У меня есть к Вам ряд вопросов, которые находятся на грани научного знания о детстве и реальной жизни. Как Вы оцениваете существующую у нас в обществе степень приобщения широких слоев населения к научным знаниям о воспитания детей: как высокую или как существование двух разных реальностей?
Мария Тендрякова: Я бы все же сказала, что представление о детстве в мире науке и наша повседневность, — это существование двух разных реальностей, которые иногда встречаются и пытаются вести диалог, но с разным успехом.
Никто не спорит с тем, что у нас в стране существуют давние педагогические традиции. Но педагогика — это наука о том, как научить ребенка, экипировать его знаниями и навыками, при помощи каких педагогических приемов это сделать. Это наука о том, как и чему научить.

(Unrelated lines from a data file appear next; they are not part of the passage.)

-- ==== Sys2Proof/Laws/Access.lean ====
section
/-!
SUPPORT. What a register write does where it is granted, refused, reserved or made by a master that is down, and how to show
that only some registers changed.
-/
namespace Sys2Proof
namespace Laws

open Sys2Proof.Machine Sys2Proof.Safety

theorem owned_granted {s : State} {m : Master} {a : Nat} (h : Grants s m a) (f : State → State) :
    s.owned m a f = f (s.access m (rightsOf m) false a 2) := by
  unfold State.owned State.writeAs
  rw [if_pos h.1, h.2]

theorem owned_refused {s : State} {m : Master} {a : Nat} (h : Refuses s m a) (f : State → State) :
    s.owned m a f = s.refuseReg m true a := by
  unfold State.owned State.writeAs
  rw [if_pos h.1, h.2]

theorem owned_down {s : State} {m : Master} (h : s.up m = false) (a : Nat) (f : State → State) : s.owned m a f = s := by
  unfold State.owned
  simp [h]

theorem RegsBut.refl (l : List Nat) (s : State) : RegsBut l s s := fun _ _ _ => rfl

theorem RegsBut.trans {l : List Nat} {s t u : State} (h : RegsBut l s t) (h' : RegsBut l t u) : RegsBut l s u :=
  fun a ha hc => (h' a ha hc).trans (h a ha hc)

theorem RegsBut.mono {l l' : List Nat} {s t : State} (h : RegsBut l s t) (hl : ∀ a ∈ l, a ∈ l') : RegsBut l' s t :=
  fun a ha hc => h a (fun h' => ha (hl a h')) hc

theorem regsBut_of_regs {s t : State} (h : t.regs = s.regs) (l : List Nat) : RegsBut l s t :=
  fun a _ _ => reg_congr h a

theorem regsBut_setReg (s : State) {l : List Nat} {a : Nat} (h : a ∈ l) (v : Word) : RegsBut l s (s.setReg a v) :=
  fun b hb _ => reg_setReg_ne s (fun e => hb (by rw [e]; exact h)) v

theorem regsBut_srf (s : State) {l : List Nat} {a : Nat} (h : a ∈ l) (hi lo v : Nat) : RegsBut l s (s.srf a hi lo v) :=
  regsBut_setReg s h _

theorem regsBut_srb (s : State) {l : List Nat} {a : Nat} (h : a ∈ l) (i : Nat) (b : Bool) : RegsBut l s (s.srb a i b) :=
  regsBut_setReg s h _

theorem regsBut_bump (s : State) {l : List Nat} {a : Nat} (h : a ∈ l) (hi lo n : Nat) : RegsBut l s (s.bump a hi lo n) :=
  regsBut_setReg s h _

theorem regsBut_evt (s : State) (l : List Nat) {b : Nat} (hb : b < 64) (code n : Nat) : RegsBut l s (s.evt b code n) :=
  fun _ _ hc => reg_evt s b code n hb hc

theorem regsBut_ended (s : State) (l : List Nat) {b : Nat} (hb : b < 64) (c : Byte) : RegsBut l s (s.ended b c) :=
  fun _ _ hc => reg_ended s b c hb hc

theorem regsBut_access (s : State) (l : List Nat) (m r : Master) (u : Bool) (a k : Nat) :
    RegsBut l s (s.access m r u a k) := fun b _ _ => reg_access s m r u a k b

end Laws
end Sys2Proof
end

Она включает также и школьные программы, и «педагогику детского сада»[2] Ф. Фребеля, которая к нам пришла, может быть, несколько позже, чем в Европейские страны. У нас его последователем был Е.А.Покровский (1834—1895), врач гигиенист, педагог, который занимался исследованием детского была, практиками ухода за детьми. В те времена в одном лице могли соединиться и врач-гигиенист, и педагог, и фольклорист-этнограф, у Покровского были работы и по физическому развитию ребенка, и по детскому фольклору, и по детским играм.

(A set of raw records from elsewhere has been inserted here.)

@[simp] theorem still_afterJob (s : State) (ch : Nat) (failed : Bool)  :
    still (State.afterJob s ch failed) = still s := by
  unfold State.afterJob
  repeat' (first | with_reducible rfl | simp only [still_lit, still_mk, ite_self, apply_ite still, implies_true, id_eq, still_onlyIf, still_completeWaiting] | split)

@[simp] theorem still_completeJob (s : State) (ch prio eng : Nat) (status : Byte) (ws : List Word)  :
    still (State.completeJob s ch prio eng status ws) = still s := by
  unfold State.completeJob
  repeat' (first | with_reducible rfl | simp only [still_lit, still_mk, ite_self, apply_ite still, implies_true, id_eq, still_completeOne, still_afterJob] | split)

@[simp] theorem still_drainWaiting (s : State)  :
    still (State.drainWaiting s) = still s := by
  unfold State.drainWaiting
  repeat' (first | with_reducible rfl | simp only [still_lit, still_mk, ite_self, apply_ite still, implies_true, id_eq, still_onlyIf, still_each, still_waitCommit, still_afterJob] | split)

@[simp] theorem still_refuseTaken (s : State) (p : Packet) (status : Byte)  :
    still (State.refuseTaken s p status) = still s := by
  unfold State.refuseTaken
  repeat' (first | with_reducible rfl | simp only [still_lit, still_mk, ite_self, apply_ite still, implies_true, id_eq, still_spongeFail, still_completeJob] | split)

@[simp] theorem still_refuseJob (s : State) (p : Packet) (status : Byte)  :
    still (State.refuseJob s p status) = still s := by
  unfold State.refuseJob
  repeat' (first | with_reducible rfl | simp only [still_lit, still_mk, ite_self, apply_ite still, implies_true, id_eq, still_takeJob, still_refuseTaken] | split)

@[simp] theorem still_takeJobData (s : State) (p : Packet)  :
    still (State.takeJobData s p) = still s := by
  unfold State.takeJobData
  repeat' (first | with_reducible rfl | simp only [still_lit, still_mk, ite_self, apply_ite still, implies_true, id_eq, still_takeHead, still_takeJob] | split)

@[simp] theorem still_alarmSession (s : State) (fault : Nat) (r : Run)  :
    still (State.alarmSession s fault r) = still s := by
  unfold State.alarmSession
  repeat' (first | with_reducible rfl | simp only [still_lit, still_mk, ite_self, apply_ite still, implies_true, id_eq, still_bumpSat, still_each, still_closeSes] | split)

@[simp] theorem still_release (s : State)  :
    still (State.release s) = still s := by
  unfold State.release
  repeat' (first | with_reducible rfl | simp only [still_lit, still_mk, ite_self, apply_ite still, implies_true, id_eq] | split)

@[simp] theorem still_countJob (s : State) (eng : Nat) (failed : Bool)  :
    still (State.countJob s eng failed) = still s := by
  unfold State.countJob
  repeat' (first | with_reducible rfl | simp only [still_lit, still_mk, ite_self, apply_ite still, implies_true, id_eq, still_bump, still_onlyIf, still_evt] | split)

@[simp] theorem still_innerJob (s : State) (eng : Nat)  :
    still (State.innerJob s eng).2 = still s := by
  unfold State.innerJob
  repeat' (first | with_reducible rfl | simp only [still_lit, still_mk, ite_self, apply_ite still, implies_true, id_eq, still_countJob] | split)

end Laws
end Sys2Proof
end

Потом случился трагичный поворот в российской науке, и новаторские экспериментальные исследования развития ребенка и детства оказались под запретом. Дело в том, что в конце XIX в. — нач.XX в. возникла наука педология*, которая пыталась повернуться лицом к детям и заниматься ребенком в целом. Не только тем, как учить, но и особенностями детского возраста, нравственного развития ребенка, тем, как он решает задачки, как растет, как он рисует и видит мир… — всем-всем этим начали заниматься.

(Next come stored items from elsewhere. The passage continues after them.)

@[simp] theorem still_isack (s : State) (status : Byte)  :
    still (State.isack s status) = still s := by
  unfold State.isack
  repeat' (first | with_reducible rfl | simp only [still_lit, still_mk, ite_self, apply_ite still, implies_true, id_eq, still_srb, still_isackEnd] | split)

@[simp] theorem still_tagIsack (v : Word) (s : State)  :
    still (tagIsack v s) = still s := by
  unfold tagIsack
  repeat' (first | with_reducible rfl | simp only [still_lit, still_mk, ite_self, apply_ite still, implies_true, id_eq, still_srf, still_isack] | split)

@[simp] theorem still_isackTimeout (s : State)  :
    still (isackTimeout s) = still s := by
  unfold isackTimeout
  repeat' (first | with_reducible rfl | simp only [still_lit, still_mk, ite_self, apply_ite still, implies_true, id_eq, still_isackEnd] | split)

@[simp] theorem still_islandStatus (mv : Nat) (s : State)  :
    still (islandStatus mv s) = still s := by
  unfold islandStatus
  repeat' (first | with_reducible rfl | simp only [still_lit, still_mk, ite_self, apply_ite still, implies_true, id_eq, still_tagOk] | split)

@[simp] theorem still_unknownApdu (cla : Nat) (s : State)  :
    still (unknownApdu cla s) = still s := by
  unfold unknownApdu
  repeat' (first | with_reducible rfl | simp only [still_lit, still_mk, ite_self, apply_ite still, implies_true, id_eq, still_tagSw] | split)

@[simp] theorem still_tagCut (s : State)  :
    still (State.tagCut s) = still s := by
  unfold State.tagCut
  repeat' (first | with_reducible rfl | simp only [still_lit, still_mk, ite_self, apply_ite still, implies_true, id_eq, still_answer, still_modTag, still_endSelection] | split)

end Laws
end Sys2Proof
end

Потом появились «child-studies» – в 1920-е годы стало преобладать психологическое направление исследований и многоплановые тестирования детей. Тесты были совсем новым методом для исследований ребенка. Они казались иногда смешными, иногда наивными. Популярна педология была и в СССР. Педологами себя считали и Лев Семёнович Выготский (1896-1934), и Павел Петрович Блонский (1884-1941), и Михаил Яковлевич Басов (1892-1931) – столпы и основоположники нашей отечественной психологии. В молодом Советском Союзе это все было связано со стремлением построить новое общество, создать нового человека. Вместо старой школы с ее начетничеством, Законом Божьим, с учителями, которые били линейкой… — в стране хотели создать новую школу, тестами определять способности учеников, развивать прирожденные склонности… Шел поиск. Конечно, было много всяких перегибов. Тот же К. Чуковский спорил с педологами, которые создавали рационального «нового человека». Ему претили их формальные методы, а они в свою очередь обрушивались на Чуковского с критикой его «лепых нелепиц» и презирали сказки…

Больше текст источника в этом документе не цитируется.